/-- Buffers of a queue that leaves service are released (R84). -/
def releaseBuffers (q : Nat) (s : State) : State :=
  let bs := (s.adm.grants.filter fun g => g.2.owner == q).map (·.1)
  each bs (fun b => writeGrant b 0xFFFF 0) { s with adm.grants := s.adm.grants.filter fun g => g.2.owner != q }

/-- Every completion of a queue is written. -/
def allWritten (s : State) (q : Nat) : Bool :=
  !(s.ldg.cmds.any fun x => x.q == q) && (queue? s q).all fun x => x.cqOut.isEmpty && !x.errDue && x.fetched.isEmpty

/-- Steps 3 and 4 of R80; doorbells held since the snapshot are dropped as out of range. -/
def removeQueue (t : Nat) (c : Cmd) (s : State) : State :=
  let ds := ((queue? s t).map (·.held)).getD []
  let s := releaseBuffers t s
  let s := { s with ring.queues := Tab.del s.ring.queues t }
  let s := each ds (fun v => dbBad (2 * t) 0 t v true) s
  finish c.q c.seq 0 0 (mark 0 t c.q c.seq s)

/-- Step 1 of R80 ends once nothing is left to accept: STATE is RUN, completions that a fault held leave, and SQ tail doorbells
stay held (DEDUCED, log entry 88). -/
def deleteFlushed (q : Nat) (s : State) : State :=
  if (queue? s q).any fun x => x.state == .flushing && x.fetched.isEmpty then flushStop q s else s

/-- QUEUE_DELETEs go on: the flush of the target ends, and one that has written everything leaves service. -/
def settleDeletes (s : State) : State :=
  each (s.ldg.cmds.filter fun c => itemOp c.item == 4 && c.st == .started && c.ran) (fun c t =>
    let q := fld c.item 8 2
    let t := deleteFlushed q t
    if (queue? t q).isSome && allWritten t q then removeQueue q c t else t) s

/-- QUEUE_DELETE (R80). A target that a FLUSH is flushing is taken over from it (DEDUCED, log entry 88). -/
def queueDelete (slots : List Bytes) (c : Cmd) (s : State) : State :=
  let q := fld c.item 8 2
  if (queue? s q).isNone then finish c.q c.seq 0 0 s
  else
    settleDeletes (flushAccept q (flushBegin q (c.q, c.seq) slots s))

def execQueueDelete (q seq : Nat) (slots : List Bytes) (s : State) : Host.Outcome State Fault Refusal :=
  .next (runCmd 0x04 q seq queueDeleteBad (queueDelete slots) s)

/-! ### Staging buffers -/

def bufGrantBad (c : Cmd) (s : State) : List (Nat × Bool) :=
  let b := c.item
  let mine := marked s 5 (fld b 8 2) c.q c.seq
  let n := fld b 24 8
  [(8, !mine && (Tab.get? s.adm.grants (fld b 8 2)).isSome),
   (10, (queue? s (fld b 10 2)).isNone),
   (16, fld b 16 8 % 4096 != 0 || (!mine && hitsRange s (fld b 12 2) (fld b 16 8) n)),
   (24, decide (n < 65536) || decide (2 ^ 30 < n) || n % 4096 != 0)]

/-- BUF_GRANT (R81, R82): it ends when its word is in the grant table (R303). -/
def bufGrant (c : Cmd) (s : State) : State :=
  let b := c.item
  let id := fld b 8 2
  let g : Grant := { owner := fld b 10 2, tdid := fld b 12 2, base := fld b 16 8, len := fld b 24 8, gen := c.seq % 2 ^ 32 }
  let s := if marked s 5 id c.q c.seq then s
    else mark 5 id c.q c.seq { s with adm.grants := Tab.put s.adm.grants id g }
  writeGrant id c.q c.seq s

def execBufGrant (q seq : Nat) (s : State) : Host.Outcome State Fault Refusal :=
  .next (runCmd 0x05 q seq bufGrantBad bufGrant s)

/-- BUF_FREE (R83). -/
def bufFree (c : Cmd) (s : State) : State :=
  let id := fld c.item 8 2
  if marked s 5 id c.q c.seq then writeGrant id c.q c.seq s
  else
    let s := useGrant id s
    match bufCheck s c.q id (fld c.item 12 4) with
    | some f => bufFault c.q c.seq id (fld c.item 12 4) f s
    | none => writeGrant id c.q c.seq (mark 5 id c.q c.seq { s with adm.grants := Tab.del s.adm.grants id })

def execBufFree (q seq : Nat) (s : State) : Host.Outcome State Fault Refusal :=
  .next (runCmd 0x06 q seq (fun _ _ => []) bufFree s)

/-! ### Recipes (R182) -/

def recipeLoadBad (c : Cmd) (_ : State) : List (Nat × Bool) :=
  let b := c.item
  [(8, decide (63 < fld b 8 1)), (10, decide (fld b 10 2 < 2) || decide (256 < fld b 10 2)), (16, fld b 16 8 % 8 != 0)]

/-- A generation names a recipe slot, as its encode or its decode slot. -/
def namesRecipe (g : Gen) (slot : Nat) : Bool :=
  (liveEntries g.bytes).any fun e => eCodec e.2 == 4 && (eSel e.2 == slot || eSel e.2 + 1 == slot)

/-- An unfinished restore decodes with a slot: its streams name the slots of every block that they are to read (R96, R182). -/
def decodesWith (s : State) (slot : Nat) : Bool :=
  s.str.ctxs.any (fun c => c.2.state != 5 && c.2.codes.contains slot) || s.str.starts.any fun c => c.1.codes.contains slot

def recipeBusy (s : State) (slot : Nat) : Bool :=
  s.adm.gens.any (fun g => launched s g.plan g.num && namesRecipe g slot) || decodesWith s slot

/-- The program words of the bytes read. -/
def progWords (n : Nat) (b : Bytes) : List Nat := (List.range n).map fun i => fld b (8 * i) 8

/-- The first failing word and its reason. -/
def progBad (ws : List Nat) : Option (Nat × Nat) :=
  ((List.range ws.length).map fun i => (i, wordReason i ws.length (ws.getD i 0))).find? fun r => r.2 != 0

def recipeLoad (prog : HostRead) (c : Cmd) (s : State) : State :=
  let slot := fld c.item 8 1
  if recipeBusy s slot then finish c.q c.seq 6 5 s
  else
    let s := readCtl (fld c.item 16 8) (fld c.item 12 2) (8 * fld c.item 10 2) 1 s
    match prog with
    | none => malformed c.q c.seq 16 s
    | some b =>
      let ws := progWords (fld c.item 10 2) b
      match progBad ws with
      | some (i, r) => malformed c.q c.seq 16 (raise0 0x0505 1 (i + 2 ^ 8 * r + 2 ^ 16 * slot) s)
      | none => finish c.q c.seq 0 0 (lanesWrite 12 (256 * slot) ws.length { s with adm.recipes := Tab.put s.adm.recipes slot ws })

def execRecipeLoad (q seq : Nat) (prog : HostRead) (s : State) : Host.Outcome State Fault Refusal :=
  .next (runCmd 0x09 q seq recipeLoadBad (recipeLoad prog) s)

/-! ### Keys (R205 to R210) -/

/-- Slot 255 takes no load and there are 64 HMAC slots (R205, R207). -/
def keySlotBad (b : Bytes) : Bool := if fld b 8 1 = 0 then fld b 9 1 == 255 else decide (63 < fld b 9 1)

def keyLoadBad (c : Cmd) (_ : State) : List (Nat × Bool) :=
  [(8, decide (1 < fld c.item 8 1)), (9, keySlotBad c.item), (11, fld c.item 11 1 != 40 && fld c.item 11 1 != 72)]

/-- A key slot is in use (R209): an unretired launch names it, or a stream of an unfinished command needs it. -/
def keyInUse (s : State) (c : Cmd) (n : Nat) : Bool :=
  s.adm.gens.any (fun g => launched s g.plan g.num && namesSlot g n) ||
    s.str.ctxs.any (fun x => x.2.state != 5 && x.2.keys.contains n) || s.str.starts.any (fun x => x.1.keys.contains n) ||
    s.ldg.cmds.any fun x => x.st == .started && !(x.q == c.q && x.seq == c.seq) &&
      ((itemOp x.item == 0x46 && fld x.item 9 1 != 0xFF && 256 + fld x.item 9 1 == n) ||
        (itemOp x.item == 0x0B && 256 + fld x.item 10 1 == n))

/-- Fills a slot, journals its key-epoch record unless a replay already did, and raises KEY_LOADED (R207, R213, R296). -/
def fillKey (c : Cmd) (n form : Nat) (content : Bytes) (s : State) : State :=
  let kcv := kcvOf form content
  let k : Key := { form, content, kcv }
  let s := lanesWrite 13 (8 * n) 8 { s with
    adm.keys := Tab.put s.adm.keys n k
    adm.keyLost := s.adm.keyLost.filter fun m => m != n
    adm.keyLoads := Tab.put s.adm.keyLoads n ((Tab.getD s.adm.keyLoads n 0 + 1) % 65536) }
  let s := if marked s 3 n c.q c.seq then s
    else mark 3 n c.q c.seq { s with adm.keyRec := Tab.put s.adm.keyRec n (form, kcv) }
  finish c.q c.seq 0 0 (raise0 0x0602 0 (n + 2 ^ 32 * fld kcv 0 4) s)

/-- What an unwrapped key fills a slot with, or the DETAIL of its refusal (R207). -/
def keyForm (kind len : Nat) (k : Bytes) : Nat ⊕ (Nat × Bytes) :=
  if kind = 0 then
    if len = 40 then .inr (1, k)
    else if slice k 0 32 = slice k 32 32 then .inl 3
    else .inr (2, k)
  else if len = 40 then .inr (3, hmacStates k)
  else .inr (3, k)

----

Exact reproduction is required. Give the lines of the data from its first line through the line containing "let bs := (s.adm.grants.filter", and no others.

• [ANSWER FOR THIS EXERCISE]
/-- Buffers of a queue that leaves service are released (R84). -/
def releaseBuffers (q : Nat) (s : State) : State :=
  let bs := (s.adm.grants.filter fun g => g.2.owner == q).map (·.1)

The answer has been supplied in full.